*Exercise brief*. In the listing below, the lines from the first through the one with "Part.KeepsPlace.suspected (p := s.keeping" are to be copied word for word.

*Supplied records*.
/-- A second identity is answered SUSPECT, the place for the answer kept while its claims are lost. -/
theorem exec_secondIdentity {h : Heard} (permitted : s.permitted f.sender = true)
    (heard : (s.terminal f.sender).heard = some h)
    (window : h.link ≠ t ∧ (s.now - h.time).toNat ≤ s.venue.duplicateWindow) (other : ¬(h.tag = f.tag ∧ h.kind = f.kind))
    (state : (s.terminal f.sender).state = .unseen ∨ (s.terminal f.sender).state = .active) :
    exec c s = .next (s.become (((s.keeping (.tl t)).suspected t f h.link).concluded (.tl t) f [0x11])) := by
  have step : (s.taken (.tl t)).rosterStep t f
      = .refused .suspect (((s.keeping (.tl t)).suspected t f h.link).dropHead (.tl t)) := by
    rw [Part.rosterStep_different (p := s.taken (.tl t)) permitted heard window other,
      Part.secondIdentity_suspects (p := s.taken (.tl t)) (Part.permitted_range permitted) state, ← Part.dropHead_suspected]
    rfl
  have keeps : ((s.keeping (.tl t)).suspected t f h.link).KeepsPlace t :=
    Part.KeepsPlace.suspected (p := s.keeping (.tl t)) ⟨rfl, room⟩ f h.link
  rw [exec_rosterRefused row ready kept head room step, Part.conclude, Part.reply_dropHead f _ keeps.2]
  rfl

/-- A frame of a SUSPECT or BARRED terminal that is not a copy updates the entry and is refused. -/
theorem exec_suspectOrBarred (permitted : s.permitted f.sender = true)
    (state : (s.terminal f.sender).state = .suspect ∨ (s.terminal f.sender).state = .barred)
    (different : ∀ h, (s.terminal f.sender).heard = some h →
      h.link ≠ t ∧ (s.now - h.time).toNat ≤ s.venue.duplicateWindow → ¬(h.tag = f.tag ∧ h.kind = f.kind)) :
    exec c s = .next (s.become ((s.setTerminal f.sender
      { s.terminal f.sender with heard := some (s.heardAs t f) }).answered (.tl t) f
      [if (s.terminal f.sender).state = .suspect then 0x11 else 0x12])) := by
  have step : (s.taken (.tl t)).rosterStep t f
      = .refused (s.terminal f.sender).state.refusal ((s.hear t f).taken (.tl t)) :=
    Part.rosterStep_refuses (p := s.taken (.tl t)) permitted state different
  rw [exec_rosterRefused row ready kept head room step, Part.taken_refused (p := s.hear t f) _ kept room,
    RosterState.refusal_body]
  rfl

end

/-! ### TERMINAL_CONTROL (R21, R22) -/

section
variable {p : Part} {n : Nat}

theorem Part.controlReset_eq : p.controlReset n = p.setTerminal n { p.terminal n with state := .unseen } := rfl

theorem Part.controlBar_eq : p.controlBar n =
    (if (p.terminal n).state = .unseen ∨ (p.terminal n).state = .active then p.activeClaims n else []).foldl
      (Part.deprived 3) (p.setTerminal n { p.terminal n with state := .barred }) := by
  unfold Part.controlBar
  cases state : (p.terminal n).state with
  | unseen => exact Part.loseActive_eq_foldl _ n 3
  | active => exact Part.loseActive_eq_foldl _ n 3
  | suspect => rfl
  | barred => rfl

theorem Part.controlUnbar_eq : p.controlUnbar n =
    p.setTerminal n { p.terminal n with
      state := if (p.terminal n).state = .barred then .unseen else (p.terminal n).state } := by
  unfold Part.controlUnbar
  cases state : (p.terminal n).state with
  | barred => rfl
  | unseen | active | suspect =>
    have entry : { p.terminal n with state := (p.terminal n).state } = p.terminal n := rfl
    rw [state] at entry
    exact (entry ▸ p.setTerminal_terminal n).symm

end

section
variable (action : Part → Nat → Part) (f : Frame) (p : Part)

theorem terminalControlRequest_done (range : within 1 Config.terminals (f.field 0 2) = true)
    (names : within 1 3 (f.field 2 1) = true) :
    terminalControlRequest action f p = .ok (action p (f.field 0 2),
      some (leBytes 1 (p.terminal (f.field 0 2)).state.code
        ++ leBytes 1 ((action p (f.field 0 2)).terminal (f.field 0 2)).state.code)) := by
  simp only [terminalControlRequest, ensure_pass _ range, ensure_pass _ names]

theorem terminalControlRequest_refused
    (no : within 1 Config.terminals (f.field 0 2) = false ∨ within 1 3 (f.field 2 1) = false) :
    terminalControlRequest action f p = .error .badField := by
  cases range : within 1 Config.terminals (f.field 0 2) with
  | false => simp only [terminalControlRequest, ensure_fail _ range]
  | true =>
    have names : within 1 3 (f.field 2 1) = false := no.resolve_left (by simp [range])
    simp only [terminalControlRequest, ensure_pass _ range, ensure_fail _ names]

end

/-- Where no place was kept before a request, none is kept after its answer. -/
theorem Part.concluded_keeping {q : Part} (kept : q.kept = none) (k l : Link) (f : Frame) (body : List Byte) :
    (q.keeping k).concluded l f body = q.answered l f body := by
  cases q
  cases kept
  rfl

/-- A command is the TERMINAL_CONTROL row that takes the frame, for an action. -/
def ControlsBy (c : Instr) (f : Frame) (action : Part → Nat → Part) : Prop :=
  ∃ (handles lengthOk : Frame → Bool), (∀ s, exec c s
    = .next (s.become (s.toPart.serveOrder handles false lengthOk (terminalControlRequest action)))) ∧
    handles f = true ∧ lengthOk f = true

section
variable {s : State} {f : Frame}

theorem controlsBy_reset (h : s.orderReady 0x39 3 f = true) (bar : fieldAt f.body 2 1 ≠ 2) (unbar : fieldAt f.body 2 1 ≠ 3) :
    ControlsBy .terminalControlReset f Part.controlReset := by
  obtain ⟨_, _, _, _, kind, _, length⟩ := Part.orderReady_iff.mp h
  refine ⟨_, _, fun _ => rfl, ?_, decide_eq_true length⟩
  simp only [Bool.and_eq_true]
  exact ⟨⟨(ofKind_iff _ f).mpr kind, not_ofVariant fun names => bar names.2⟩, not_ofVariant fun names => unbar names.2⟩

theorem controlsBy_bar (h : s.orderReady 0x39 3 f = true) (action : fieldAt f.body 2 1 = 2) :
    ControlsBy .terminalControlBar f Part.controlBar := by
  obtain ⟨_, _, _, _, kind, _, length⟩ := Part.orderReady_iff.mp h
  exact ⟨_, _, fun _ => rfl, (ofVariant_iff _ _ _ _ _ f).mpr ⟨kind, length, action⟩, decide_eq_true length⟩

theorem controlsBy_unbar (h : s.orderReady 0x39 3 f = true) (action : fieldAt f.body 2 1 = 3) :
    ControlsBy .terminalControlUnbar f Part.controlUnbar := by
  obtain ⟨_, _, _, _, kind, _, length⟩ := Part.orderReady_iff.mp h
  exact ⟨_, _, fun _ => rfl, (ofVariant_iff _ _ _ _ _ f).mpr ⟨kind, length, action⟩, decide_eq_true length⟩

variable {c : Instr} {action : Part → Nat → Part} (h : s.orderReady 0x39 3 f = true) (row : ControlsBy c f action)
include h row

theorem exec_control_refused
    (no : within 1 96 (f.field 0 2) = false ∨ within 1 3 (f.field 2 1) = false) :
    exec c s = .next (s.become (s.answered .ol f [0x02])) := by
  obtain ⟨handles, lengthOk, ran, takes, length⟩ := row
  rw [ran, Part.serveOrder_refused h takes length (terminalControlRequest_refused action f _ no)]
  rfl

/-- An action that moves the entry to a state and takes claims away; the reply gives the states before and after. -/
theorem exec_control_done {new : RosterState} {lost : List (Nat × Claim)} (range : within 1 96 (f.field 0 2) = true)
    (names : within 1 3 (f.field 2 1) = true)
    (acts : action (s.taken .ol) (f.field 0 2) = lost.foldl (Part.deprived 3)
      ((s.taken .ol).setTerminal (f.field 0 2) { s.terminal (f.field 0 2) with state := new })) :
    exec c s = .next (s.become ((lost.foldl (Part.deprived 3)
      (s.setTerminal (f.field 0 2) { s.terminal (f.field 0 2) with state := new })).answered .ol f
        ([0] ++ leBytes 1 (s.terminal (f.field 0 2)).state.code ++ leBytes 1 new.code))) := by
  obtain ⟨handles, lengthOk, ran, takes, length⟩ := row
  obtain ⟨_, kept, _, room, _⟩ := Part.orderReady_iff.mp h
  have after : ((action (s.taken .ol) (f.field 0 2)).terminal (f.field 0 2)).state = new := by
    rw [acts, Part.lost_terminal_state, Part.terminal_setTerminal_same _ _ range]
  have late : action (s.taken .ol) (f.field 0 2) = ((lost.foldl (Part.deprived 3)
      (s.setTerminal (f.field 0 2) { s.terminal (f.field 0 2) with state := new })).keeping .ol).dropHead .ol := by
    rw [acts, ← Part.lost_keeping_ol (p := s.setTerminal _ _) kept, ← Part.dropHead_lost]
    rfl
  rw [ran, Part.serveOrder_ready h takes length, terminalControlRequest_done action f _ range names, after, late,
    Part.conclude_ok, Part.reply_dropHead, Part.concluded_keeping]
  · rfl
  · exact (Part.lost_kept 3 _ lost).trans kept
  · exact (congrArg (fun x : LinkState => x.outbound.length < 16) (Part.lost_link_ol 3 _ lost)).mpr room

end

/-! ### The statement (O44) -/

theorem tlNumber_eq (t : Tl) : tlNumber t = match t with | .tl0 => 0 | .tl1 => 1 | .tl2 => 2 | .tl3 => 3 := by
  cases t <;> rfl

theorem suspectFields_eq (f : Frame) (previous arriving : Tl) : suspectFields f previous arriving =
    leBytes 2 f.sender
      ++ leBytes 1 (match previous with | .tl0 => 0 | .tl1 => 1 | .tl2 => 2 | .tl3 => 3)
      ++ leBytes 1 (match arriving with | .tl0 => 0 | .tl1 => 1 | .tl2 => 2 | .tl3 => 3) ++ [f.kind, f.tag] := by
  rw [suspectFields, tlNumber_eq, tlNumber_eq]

*Answer space*.
/-- A second identity is answered SUSPECT, the place for the answer kept while its claims are lost. -/
theorem exec_secondIdentity {h : Heard} (permitted : s.permitted f.sender = true)
    (heard : (s.terminal f.sender).heard = some h)
    (window : h.link ≠ t ∧ (s.now - h.time).toNat ≤ s.venue.duplicateWindow) (other : ¬(h.tag = f.tag ∧ h.kind = f.kind))
    (state : (s.terminal f.sender).state = .unseen ∨ (s.terminal f.sender).state = .active) :
    exec c s = .next (s.become (((s.keeping (.tl t)).suspected t f h.link).concluded (.tl t) f [0x11])) := by
  have step : (s.taken (.tl t)).rosterStep t f
      = .refused .suspect (((s.keeping (.tl t)).suspected t f h.link).dropHead (.tl t)) := by
    rw [Part.rosterStep_different (p := s.taken (.tl t)) permitted heard window other,
      Part.secondIdentity_suspects (p := s.taken (.tl t)) (Part.permitted_range permitted) state, ← Part.dropHead_suspected]
    rfl
  have keeps : ((s.keeping (.tl t)).suspected t f h.link).KeepsPlace t :=
    Part.KeepsPlace.suspected (p := s.keeping (.tl t)) ⟨rfl, room⟩ f h.link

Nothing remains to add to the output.